Now the indexed data set is:

  • 210,
  • 4862,
  • 4845

Searching for a Single Word

To search for the word "sat"(prime equivalent 19) in the data set, we calculate the modulo of its equivalent prime across the data set and where the result is '0', the word exists within that text record:

  • 210 % 19 = 1 (not a factor)
  • 4862 % 19 = 17 (not a factor)
  • 4845 % 19 = 0 (is a factor "cat sat on you")

Another example, search for "you" (prime equivalent 17):

  • 210 % 17 = 6 (not a factor)
  • 4862 % 17 = 0 (is a factor "black hat for you")
  • 4845 % 17 = 0 (is a factor "cat sat on you")

Searching for Multiple Words

Because of the associative property of factors, to search for multiple words, you do the same as before except calculate the modulo using the product of the words that you are searching for:


Search for "you" and "cat"

"you"(17) x "cat"(3) = 51

  • 210 % 51 = 6 (not a factor)
  • 4862 % 51 = 17 (not a factor)
  • 4845 % 51 = 0 (is a factor "cat sat on you")

Search for "cat" and "on"

"cat"(3) x "on"(5) = 15

  • 210 % 15 = 0 (is a factor "black cat on mat")
  • 4862 % 15 = 2 (not a factor)
  • 4845 % 15 = 0 (is a factor "cat sat on you")

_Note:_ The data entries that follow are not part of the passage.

-- ==== Sys2Proof/Machine/Ops.lean ====
section
/-! DEFINITION. The named operations over the state: threads and their registers, contexts and gangs, the memory bytes
a device write changes, notices, retiring and parking an instruction, taking an exception and returning from one
(07_thread_memory_control.md R176-R182, 08_core_execution.md R186-R188). -/
namespace Sys2Proof.Machine

/-! ### Threads -/

/-- A thread that the table does not list: a service thread as reset leaves it, otherwise one that is not live. -/
def Thread.absent (r : ThreadRef) : Thread :=
  match r with
  | .service n => { Thread.fresh with tid := n }
  | _ => { Thread.fresh with live := false }

/-- A thread. -/
def State.thread (s : State) (r : ThreadRef) : Thread := tgetD r (Thread.absent r) s.threads

/-- The state with a thread changed. -/
def State.setThread (s : State) (r : ThreadRef) (t : Thread) : State := { s with threads := tset r t s.threads }

/-- The state with a thread updated. -/
def State.onThread (s : State) (r : ThreadRef) (f : Thread → Thread) : State := s.setThread r (f (s.thread r))

/-- A register-space word (R14). -/
def Thread.word (t : Thread) (w : Nat) : Word := tgetD w 0 t.regs

/-- A register-space word written, with its old value logged on the interval's first write (R231); it is sound afterwards
(notes/assumptions/108.md). -/
def Thread.setWord (t : Thread) (w : Nat) (v : Word) : Thread :=
  { t with
    bad := t.bad.filter (· ≠ w)
    regs := tset w v t.regs
    log := t.log.map fun l => if l.any fun x => decide (x.1 = w) then l else (w, t.word w) :: l }

/-- A word added to an ascending list. -/
def addWord (w : Nat) : List Nat → List Nat
  | [] => [w]
  | x :: xs => if w < x then w :: x :: xs else if w = x then x :: xs else x :: addWord w xs

/-- A word written through a slot of a compute thread: a dirty word of its region (R22, R24). -/
def Thread.writeSlot (t : Thread) (w : Nat) (v : Word) : Thread := { t.setWord w v with dirty := addWord w t.dirty }

/-- Flags of the matrix engine that no team barrier orders yet (R104). -/
def Thread.engineFlags (t : Thread) : FFlags := t.mxFlags.foldl (fun f x => f ||| x.flags) 0

/-- A predicate; p0 reads as true (R25). -/
def Thread.pred (t : Thread) (p : PredIx) : Bool :=
  match p with
  | 0 => true
  | 1 => t.p1
  | 2 => t.p2
  | _ => t.p3

/-- A predicate written; p0 is never named here (R25). -/
def Thread.setPred (t : Thread) (p : PredIx) (b : Bool) : Thread :=
  match p with
  | 0 => t
  | 1 => { t with p1 := b }
  | 2 => { t with p2 := b }
  | _ => { t with p3 := b }

/-! ### Contexts -/

/-- A service thread that is not listed sleeps with no deadline (R470); it wakes at the image entry
(notes/assumptions/15.md). -/
def Ctx.absent (p : Party) : Ctx :=
  match p with
  | .service _ => { Ctx.fresh Config.imageEntry 1 with wait := some (.sleep none) }
  | _ => { Ctx.fresh 0 0 with idle := true }

/-- A context: of one quad, by a gang's name, of a helper gang, of a headland, of a service thread. -/
def State.ctx (s : State) (p : Party) : Ctx := tgetD p (Ctx.absent p) s.ctxs

/-- The state with a context changed. -/
def State.setCtx (s : State) (p : Party) (c : Ctx) : State := { s with ctxs := tset p c s.ctxs }

/-- The state with a context updated. -/
def State.onCtx (s : State) (p : Party) (f : Ctx → Ctx) : State := s.setCtx p (f (s.ctx p))

/-- Stack depth (R186). -/
def Ctx.depth (c : Ctx) : Nat := c.stack.length + c.spilled

/-- Address of the word that the context fetches next: past the hint words of its run (R61). -/
def Ctx.fetchPc (c : Ctx) : VAddr := c.pc + BitVec.ofNat 60 (4 * c.run.len)

/-- A wait that keeps its gang from issuing; a `retry` or a `release` re-executes its instruction instead. -/
def Wait.blocks : Wait → Bool
  | .retry _ _ => false
  | .tag _ _ _ _ _ => false
  | .release _ => false
  | .queues _ _ => false
  | .cutDone => false
  | _ => true

/-- The context may issue: it is not idle, has running lanes, and no wait blocks it. -/
def Ctx.mayIssue (c : Ctx) : Bool :=
  !c.idle && decide (c.m ≠ 0) && (match c.wait with | none => true | some w => !w.blocks)

/-! ### Groups, teams, helpers -/

/-- A group that does not exist. -/
def Group.absent : Group :=
  ⟨0, 8, 0, false, none, true, [], [], 0, 0, 0, 0, false, none⟩

/-- A group. -/
def State.group (s : State) (tk gid : Nat) : Group := tgetD (tk, gid) Group.absent s.groups

/-- The state with a group updated. -/
def State.onGroup (s : State) (tk gid : Nat) (f : Group → Group) : State :=
  { s with groups := tset (tk, gid) (f (s.group tk gid)) s.groups }

/-- The unconfigured matrix engine (R271). -/
def Mx.fresh : Mx := ⟨0, [], ⟨false, [], false⟩, ⟨false, [], false⟩, none, [], 0, 0, false⟩

/-- A launch of nothing. -/
def Launch.absent : Launch := ⟨0, 0, 0, 0, 8, 256, 0, 0, 0, 0, 0, 0, 0, false, false, 0, 0, 0⟩

/-- A team at its start (R17, R213-R215, R271, R278). -/
def Team.fresh (l : Launch) (core : Nat) : Team :=
  { launch := l, core := core, paired := false, slot := 0, slot2 := 0, ctxBase := 0, ctxSize := 0, views := [], pad := [],
    full := [], padBad := [], filling := [], barriers := [], updates := [], gbarArrived := [], pools := [],
    mx := Mx.fresh, engines := [], push := [], hEnded := decide (l.hentry = 0), hFaulted := false, hWdog := 0,
    hTagTimer := 0, hDeferred := [], poolDeferred := [], pol := false, allow := 0, used := [], usedWindow := 0,
    regions := [], lineLog := none, nonRollback := false, rollbacks := 0, rolling := false, berm := [],
    mismatched := false, atCut := false, cut := false, pair := .none, fetches := [],
    withdrawn := [], preempted := false, ended := false, failed := none, placedAt := 0, savedAt := 0 }

/-- A team that does not exist. -/
def Team.absent : Team := { Team.fresh Launch.absent 0 with ended := true }

/-- A team. -/
def State.team (s : State) (tk : Nat) : Team := tgetD tk Team.absent s.teams

/-- The state with a team updated. -/
def State.onTeam (s : State) (tk : Nat) (f : Team → Team) : State :=
  { s with teams := tset tk (f (s.team tk)) s.teams }

/-- The reuse latch becomes invalid when it names the group (R283). -/
def Team.dropLatch (gid : Nat) (t : Team) : Team :=
  if t.mx.latch = some gid then { t with mx := { t.mx with latch := none } } else t

/-- A helper that does not exist. -/
def Helper.absent : Helper := ⟨0, 0, 0, 0, 0, 0, 0, .released, false⟩

/-- A helper, by core and frame. -/
def State.helper (s : State) (core frame : Nat) : Helper := tgetD (core, frame) Helper.absent s.helpers

/-- The state with a helper updated. -/
def State.onHelper (s : State) (core frame : Nat) (f : Helper → Helper) : State :=
  { s with helpers := tset (core, frame) (f (s.helper core frame)) s.helpers }

/-- A service thread's own registers. -/
def State.service (s : State) (n : Nat) : Service := tgetD n Service.fresh s.services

Search for "black", "hat" and "you"

"black"(2) x "hat"(11) x you(17) = 374

  • 210 % 374 = 210 (not a factor)
  • 4862 % 374 = 0 (is a factor "black hat for you")
  • 4845 % 374 = 231 (not a factor)

Performance vs 'numpy string find'

Normal string comparison entails performing compound character comparison for each character within a string which has a complexity of O(n) where n is the length of the string. After indexing: the prime factor approach only requires a single modulo operation per string record which has a complexity of O(1) which in turn results in faster searching across records as illustrated in the plot below of the search speed against the average length of documents in the data set.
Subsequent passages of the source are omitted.